Logical, TRUE if the algorithm converged.

call

The matched function call.

sigma2

Estimated error variance (only for family = "normal").

Details

The SIR model specifies the expected outcome for the directed edge from node i to node j at time t as:

$$\mu_{i,j,t} = \theta^T z_{i,j,t} + \sum_{k,l} X_{k,l,t} A_{i,k} B_{j,l}$$

Where:

  • \(\mu_{i,j,t}\) is the expected value of the outcome Y_ijt

  • \(\theta\) is a q-dimensional vector of coefficients for exogenous covariates

  • \(z_{i,j,t}\) is a q-dimensional vector of exogenous covariates

  • \(X_{k,l,t}\) represents the network state (often lagged Y) that carries influence

  • \(A_{i,k}\) represents how node i is influenced by the behavior of node k

  • \(B_{j,l}\) represents how node j's reception is affected by node l's position

The bilinear term \(\sum_{k,l} X_{k,l,t} A_{i,k} B_{j,l}\) captures network influence and can be parameterized using influence covariates W through:

  • \(A = \sum_{r=1}^{p} \alpha_r W_r\) (sender effects, \(\alpha_1 = 1\) fixed)

  • \(B = \sum_{r=1}^{p} \beta_r W_r\) (receiver effects)

This parameterization reduces the number of parameters from \(O(m^2)\) to \(O(p)\), where \(p \ll m\).

Estimation Methods

Alternating Least Squares (ALS):

  • Iteratively optimizes A given B, then B given A

  • Generally more stable for high-dimensional problems

  • Better for sparse networks or when p is large

  • May converge to local optima

Direct Optimization (optim):

  • Uses BFGS to optimize all parameters simultaneously

  • Can be faster for small problems

  • May provide better solutions when good starting values are available

  • More prone to numerical issues in high dimensions

Distribution Families

Poisson: For count data (e.g., number of interactions)

  • Link function: log

  • Variance function: \(V(\mu) = \mu\)

  • Use when: Y_ijt represents counts

Normal: For continuous data (e.g., trade volumes, distances)

  • Link function: identity

  • Variance function: \(V(\mu) = \sigma^2\)

  • Use when: Y_ijt is continuous and approximately normal

Binomial: For binary data (e.g., presence/absence of ties)

  • Link function: logit

  • Variance function: \(V(\mu) = \mu(1 - \mu)\)

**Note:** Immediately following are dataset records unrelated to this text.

/-- Settles O7: a read leaves the registers, and each listed number reads the field the map gives it; taking the
move out of the inbox changes no register. -/
theorem registerMap : Obligations.RegisterMap := by
  intro s num rest hinbox
  rw [step_access hinbox, hostAccess_readReg]
  refine ⟨_, rfl, rfl, ?status, ?reason, ?x0, ?x1, ?cv, ?noCv, fun base c hbase => ?cursor, fun k hk => ?view⟩
  case status => rintro rfl; rfl
  case reason => rintro rfl; rfl
  case x0 => rintro rfl hknown; exact readRegister_x0 (s := s.withInbox rest) hknown
  case x1 => rintro rfl hknown; exact readRegister_x1 (s := s.withInbox rest) hknown
  case cv => rintro rfl hvalid; exact cvRegister_of_valid (s := s.withInbox rest) hvalid
  case noCv => rintro rfl hinvalid; exact cvRegister_lt_of_invalid (s := s.withInbox rest) hinvalid
  case cursor =>
    have hregister {k v : Nat} (hk : k < 16) := readRegister_cursor (s := s.withInbox rest) (k := k) (v := v) hbase hk
    refine ⟨fun hinit => ⟨?_, ?_, ?_⟩, ?_, ?_, ?_⟩
    · rintro rfl
      exact hregister (k := 0) (by decide) (cursorRegister_start hinit)
    · rintro rfl hkind
      exact hregister (by decide) (cursorRegister_pos hinit hkind)
    · rintro rfl
      exact hregister (by decide) (cursorRegister_limit hinit)
    · rintro rfl
      exact hregister (k := 3) (by decide) rfl
    · rintro rfl
      exact hregister (k := 4) (by decide) rfl
    · rintro rfl hkind
      exact hregister (by decide) (cursorRegister_errPos hkind)
  case view =>
    have hregister {j v : Nat} (hj : j < 16) := readRegister_view (s := s.withInbox rest) (j := j) (v := v) hk hj
    refine ⟨?_, fun hvalid => ⟨?_, ?_, ?_, ?_, ?_⟩⟩
    · rintro rfl hinvalid
      obtain ⟨n, hn, heven⟩ := viewRegister_ctl_of_invalid (s := s.withInbox rest) hinvalid
      have hctl : readRegister (s.withInbox rest) (0x100 + 16 * k) = n := hregister (j := 0) (by decide) hn
      exact hctl ▸ heven
    · rintro rfl
      refine (hregister (j := 0) (by decide) (viewRegister_of_valid hvalid 0)).trans ?_
      cases (s.viewAt k).reuse <;> cases (s.viewAt k).array <;> rfl
    · rintro rfl
      exact hregister (j := 1) (by decide) (viewRegister_of_valid hvalid 1)
    · rintro rfl
      exact hregister (j := 2) (by decide) (viewRegister_of_valid hvalid 2)
    · rintro rfl
      exact hregister (j := 3) (by decide) (viewRegister_of_valid hvalid 3)
    · rintro rfl
      exact hregister (j := 4) (by decide) (viewRegister_of_valid hvalid 4)

end Sys2Proof.Machine
end

section
/-! Rules of the whole machine (60_exceptions.md, 30_encoding.md R80, 44_reader.md R192): each a case analysis over
what an instruction can do in a sane state. -/

namespace Sys2Proof.Machine

/-! ## Faults and rejections (60_exceptions.md R247, R248, 30_encoding.md R85) -/

theorem reasonCode_pos (why : Reason) : 1 ≤ (reasonCode why).toNat := by
  cases why <;> decide

/-- What the entry rule lets a command write that ends in a fault or a rejection. -/
def WritesOnlyItsEntry (i : Instr) (s t : State) : Prop :=
  (t.status = 2 → ∃ cause pos slot, 1 ≤ cause.toNat ∧ cause.toNat ≤ 6 ∧ s.r.pos ≤ pos ∧
    pos ≤ s.r.limit ∧ (ReadsEntry i → slot = some (chooseSlot s)) ∧ (¬ ReadsEntry i → slot = none) ∧
    Malformed s t cause pos slot) ∧
  (t.status = 3 → Overran s t) ∧
  (t.status = 4 ∨ t.status = 5 →
    (∃ vs a, i = .vlong vs a) ∧ ∃ x y, t = looseAnswer2 s t.status x y) ∧
  (t.status = 6 → 1 ≤ t.reason.toNat ∧ t = rejected s t.reason)

section
variable {i : Instr} {s t : State}

/-- The entry rule asks nothing of a command that completes. -/
theorem writesOnlyItsEntry_of_completed {st : Status} (hst : st = .ok ∨ st = .endOfDoc)
    (ht : t.status = statusCode st) : WritesOnlyItsEntry i s t := by
  rw [WritesOnlyItsEntry, ht]
  rcases hst with rfl | rfl <;>
  exact ⟨fun h => absurd h (by decide), fun h => absurd h (by decide), fun h => absurd h (by decide),
    fun h => absurd h (by decide)⟩

theorem writesOnlyItsEntry_reject (why : Reason) : WritesOnlyItsEntry i s (s.reject why) := by
  rw [WritesOnlyItsEntry, State.reject_status]
  exact ⟨fun h => absurd h (by decide), fun h => absurd h (by decide), fun h => absurd h (by decide),
    fun _ => ⟨reasonCode_pos why, rfl⟩⟩

theorem writesOnlyItsEntry_takeBufferTooSmall (hpos : s.w.pos ≤ s.w.limit) :
    WritesOnlyItsEntry i s (takeBufferTooSmall s) := by
  rw [WritesOnlyItsEntry, takeBufferTooSmall_status]
  exact ⟨fun h => absurd h (by decide), fun _ => takeBufferTooSmall_overran hpos, fun h => absurd h (by decide),
    fun h => absurd h (by decide)⟩

theorem writesOnlyItsEntry_takeFormat (cause : Cause) {pos : Nat} {slot : Option Nat} (hregion : s.r.start ≤ s.r.limit)
    (hfrom : s.r.pos ≤ pos) (hto : pos ≤ s.r.limit) (hentry : ReadsEntry i → slot = some (chooseSlot s))
    (hother : ¬ ReadsEntry i → slot = none) : WritesOnlyItsEntry i s (takeFormat cause pos slot s) := by
  obtain ⟨hcause, hcause'⟩ := causeCode_bounds cause
  rw [WritesOnlyItsEntry, takeFormat_status]
  exact ⟨fun _ => ⟨causeCode cause, pos, slot, hcause, hcause', hfrom, hto, hentry, hother,
    takeFormat_malformed cause pos slot hregion⟩, fun h => absurd h (by decide), fun h => absurd h (by decide),
    fun h => absurd h (by decide)⟩

theorem writesOnlyItsEntry_takeConversion (vs : Byte) (a : Word) {st : Status} (hst : st = .eConvNull ∨ st = .eConvType) :
    WritesOnlyItsEntry (.vlong vs a) s (takeConversion st s) := by
  rw [WritesOnlyItsEntry, takeConversion, State.complete_status]
  have hcodes : statusCode st ≠ 2 ∧ statusCode st ≠ 3 ∧ statusCode st ≠ 6 := by rcases hst with rfl | rfl <;> decide
  obtain ⟨hnotFormat, hnotBuffer, hnotRejected⟩ := hcodes
  exact ⟨fun h => absurd h hnotFormat, fun h => absurd h hnotBuffer, fun _ => ⟨⟨vs, a, rfl⟩, _, _, rfl⟩,
    fun h => absurd h hnotRejected⟩

end

/-- Settles O56: of all an instruction can do, three effects are faults and one is a rejection. -/
theorem faultsWriteOnlyTheirEntry : Obligations.FaultsWriteOnlyTheirEntry := by
  intro i s t hs hstep
  show WritesOnlyItsEntry i s t
  cases effect_of_exec hs hstep with
  | refused why => exact writesOnlyItsEntry_reject why
  | overran hready =>
    obtain ⟨-, hpos, -⟩ := hs.w.2.1 hready.1
    exact writesOnlyItsEntry_takeBufferTooSmall hpos
  | malformed cause pos slot hready hfrom hto hentry hother =>
    obtain ⟨hstart, hpos, -⟩ := hs.r.2.1 hready.1
    exact writesOnlyItsEntry_takeFormat cause (hstart.trans hpos) hfrom hto hentry hother
  | conversion vs a st hst => exact writesOnlyItsEntry_takeConversion vs a hst
  | atEnd => exact writesOnlyItsEntry_of_completed (.inr rfl) rfl
  | setW | rewindW | setR | rewindR | wrote | readOn | took | marked | gave | gave2 | loose | loose2 =>
    exact writesOnlyItsEntry_of_completed (.inl rfl) rfl

/-! ## The unit of a command (30_encoding.md R80) -/

/-- What a command may change, by the unit it belongs to. -/
def ChangesItsUnitOnly (i : Instr) (s t : State) : Prop :=
  (∀ a, a < s.w.pos ∨ s.w.limit ≤ a → t.byteAt a = s.byteAt a) ∧
  (unitOf i = .writer → t.r = s.r ∧ t.views = s.views ∧ t.cvValid = s.cvValid ∧ t.cvSlot = s.cvSlot) ∧
  (unitOf i = .reader → t.w = s.w ∧ t.mem = s.mem) ∧
  (unitOf i = .view →
    t.w = s.w ∧ t.r = s.r ∧ t.mem = s.mem ∧ t.cvValid = s.cvValid ∧ t.cvSlot = s.cvSlot) ∧
  (t.views ≠ s.views ∨ t.cvValid ≠ s.cvValid ∨ t.cvSlot ≠ s.cvSlot →
    ReadsEntry i ∨ ∃ vs, i = .mark vs) ∧
  t.cfg = s.cfg ∧ t.memEpoch = s.memEpoch ∧ t.inbox = s.inbox ∧ t.hostData = s.hostData

/-- The parameters, MEM's epoch and what is the host's are as they were. -/
abbrev KeepsEngine (s t : State) : Prop :=
  t.cfg = s.cfg ∧ t.memEpoch = s.memEpoch ∧ t.inbox = s.inbox ∧ t.hostData = s.hostData

/-- The slots and CV are as they were. -/
abbrev KeepsViews (s t : State) : Prop := t.views = s.views ∧ t.cvValid = s.cvValid ∧ t.cvSlot = s.cvSlot

section
variable {i : Instr} {s t : State}

theorem KeepsViews.not_changed (h : KeepsViews s t) :
    ¬ (t.views ≠ s.views ∨ t.cvValid ≠ s.cvValid ∨ t.cvSlot ≠ s.cvSlot) := by
  obtain ⟨hviews, hvalid, hslot⟩ := h
  simp [hviews, hvalid, hslot]

theorem changesItsUnitOnly_of_results (hw : t.w = s.w) (hr : t.r = s.r) (hm : t.mem = s.mem) (hviews : KeepsViews s t)
    (hkeeps : KeepsEngine s t) : ChangesItsUnitOnly i s t :=
  ⟨fun a _ => State.byteAt_congr hm hkeeps.2.1 a, fun _ => ⟨hr, hviews⟩, fun _ => ⟨hw, hm⟩,
    fun _ => ⟨hw, hr, hm, hviews.2⟩, fun hchanged => absurd hchanged hviews.not_changed, hkeeps⟩

theorem changesItsUnitOnly_of_writer (hunit : unitOf i = .writer)
    (hbytes : ∀ a, a < s.w.pos ∨ s.w.limit ≤ a → t.byteAt a = s.byteAt a) (hr : t.r = s.r) (hviews : KeepsViews s t)
    (hkeeps : KeepsEngine s t) : ChangesItsUnitOnly i s t :=
  ⟨hbytes, fun _ => ⟨hr, hviews⟩, fun h => absurd (hunit.symm.trans h) (by decide),
    fun h => absurd (hunit.symm.trans h) (by decide), fun hchanged => absurd hchanged hviews.not_changed, hkeeps⟩

theorem changesItsUnitOnly_of_reader (hunit : unitOf i = .reader) (hw : t.w = s.w) (hm : t.mem = s.mem)
    (hviews : ¬ ReadsEntry i → KeepsViews s t) (hkeeps : KeepsEngine s t) : ChangesItsUnitOnly i s t := by
  refine ⟨fun a _ => State.byteAt_congr hm hkeeps.2.1 a, fun h => absurd (hunit.symm.trans h) (by decide),
    fun _ => ⟨hw, hm⟩, fun h => absurd (hunit.symm.trans h) (by decide), fun hchanged => .inl ?_, hkeeps⟩
  by_contra hother
  exact (hviews hother).not_changed hchanged

end

/-- Settles O57: a W effect writes MEM inside the writer's region and W, an R effect writes R and, for an entry, the
slots and CV, MARK writes a slot, and the rest of the effects write results only. -/
theorem commandsChangeTheirUnitOnly : Obligations.CommandsChangeTheirUnitOnly := by
  intro i s t hs hstep
  show ChangesItsUnitOnly i s t
  cases effect_of_exec hs hstep with
  | setW | rewindW =>
    exact changesItsUnitOnly_of_writer rfl (fun _ _ => rfl) rfl ⟨rfl, rfl, rfl⟩ ⟨rfl, rfl, rfl, rfl⟩
  | wrote bs hready hfits _ hunit =>
    obtain ⟨-, -, hbytes⟩ := stored_appends s bs
    exact changesItsUnitOnly_of_writer hunit (fun a ha => hbytes a (by omega)) rfl ⟨rfl, rfl, rfl⟩ ⟨rfl, rfl, rfl, rfl⟩
  | overran hready _ hunit =>
    obtain ⟨-, hpos, -⟩ := hs.w.2.1 hready.1
    obtain ⟨-, -, -, hbytes⟩ := takeBufferTooSmall_overran hpos
    exact changesItsUnitOnly_of_writer hunit hbytes rfl ⟨rfl, rfl, rfl⟩ ⟨rfl, rfl, rfl, rfl⟩
  | setR | rewindR =>
    exact changesItsUnitOnly_of_reader rfl rfl rfl (fun _ => ⟨rfl, rfl, rfl⟩) ⟨rfl, rfl, rfl, rfl⟩
  | readOn c v _ _ _ hunit =>
    exact changesItsUnitOnly_of_reader hunit rfl rfl (fun _ => ⟨rfl, rfl, rfl⟩) ⟨rfl, rfl, rfl, rfl⟩
  | malformed cause pos slot _ _ _ _ hother hunit =>
    refine changesItsUnitOnly_of_reader hunit rfl rfl (fun hno => ?_) ⟨rfl, rfl, rfl, rfl⟩
    rw [hother hno]
    exact ⟨rfl, rfl, rfl⟩
  | took v c y _ hentry =>
    exact changesItsUnitOnly_of_reader (unitOf_readsEntry hentry) rfl rfl (fun hno => absurd hentry hno)
      ⟨rfl, rfl, rfl, rfl⟩
  | marked vs v hholds =>
    exact ⟨fun _ _ => rfl, fun h => EngineUnit.noConfusion (h : EngineUnit.view = .writer),
      fun h => EngineUnit.noConfusion (h : EngineUnit.view = .reader), fun _ => ⟨rfl, rfl, rfl, rfl, rfl⟩,
      fun _ => .inr ⟨vs, rfl⟩, rfl, rfl, rfl, rfl⟩
  | refused | atEnd | gave | gave2 | loose | loose2 | conversion =>
    exact changesItsUnitOnly_of_results rfl rfl rfl ⟨rfl, rfl, rfl⟩ ⟨rfl, rfl, rfl, rfl⟩

/-! ## The return from a fault (60_exceptions.md R249, R250) -/

/-- What may happen to INIT and to a pending record of a cursor: INIT is set by the set-up command, and the record is
cleared by the set-up and rewind commands. -/
def RestartsOnlyBy (setsUp rewinds : Prop) (c c' : Cursor) : Prop :=
  (c.init ≠ c'.init → c'.init = true ∧ setsUp) ∧
  (c.errKind ≠ 0 → c' = c ∨ (c'.errKind = 0 ∧ (rewinds ∨ setsUp)))

section
variable {setsUp rewinds : Prop} {c c' : Cursor}

theorem restartsOnlyBy_self : RestartsOnlyBy setsUp rewinds c c := ⟨fun h => absurd rfl h, fun _ => .inl rfl⟩

/-- A command that passed the tests of its cursor met no pending record. -/
theorem restartsOnlyBy_of_ready (hinit : c'.init = c.init) (hkind : c.errKind = 0) : RestartsOnlyBy setsUp rewinds c c' :=
  ⟨fun h => absurd hinit.symm h, fun h => absurd hkind h⟩

theorem restartsOnlyBy_openRegion (off len : Nat) (h : setsUp) : RestartsOnlyBy setsUp rewinds c (openRegion off len c) :=
  ⟨fun _ => ⟨rfl, h⟩, fun _ => .inr ⟨rfl, .inr h⟩⟩

theorem restartsOnlyBy_rewound (h : rewinds) : RestartsOnlyBy setsUp rewinds c (rewound c) :=
  ⟨fun hinit => absurd rfl hinit, fun _ => .inr ⟨rfl, .inl h⟩⟩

  • Use when: Y_ijt is binary (0/1)

References

Minhas, S. & Hoff, P. D. (2025). Social Influence Regression. Political Analysis.

Examples

# \donttest{
set.seed(123)
m <- 8; T_len <- 5; p <- 2
Y <- array(rpois(m * m * T_len, lambda = 2), dim = c(m, m, T_len))
X <- array(0, dim = c(m, m, T_len))
X[,,2:T_len] <- Y[,,1:(T_len - 1)]
W <- array(rnorm(m * m * p), dim = c(m, m, p))
model <- sir(Y = Y, W = W, X = X, family = "poisson",
             method = "ALS", calc_se = FALSE, max_iter = 10)
print(model)
#> 
#> Social Influence Regression Model
#> 8 nodes, 5 time periods (directed)
#> Config: poisson | ALS
#> Status: converged | N = 280 | Log-Lik: -576.96 | AIC: 1159.9
#> Coefficients:
#>             Estimate
#> (alphaW) W2   3.9283
#> (betaW) W1    0.0010
#> (betaW) W2    0.0020
#> (SEs not computed)
#> Use `summary()` for detailed results
coef(model)
#> [1] 3.928314350 0.001010846 0.001972906
# }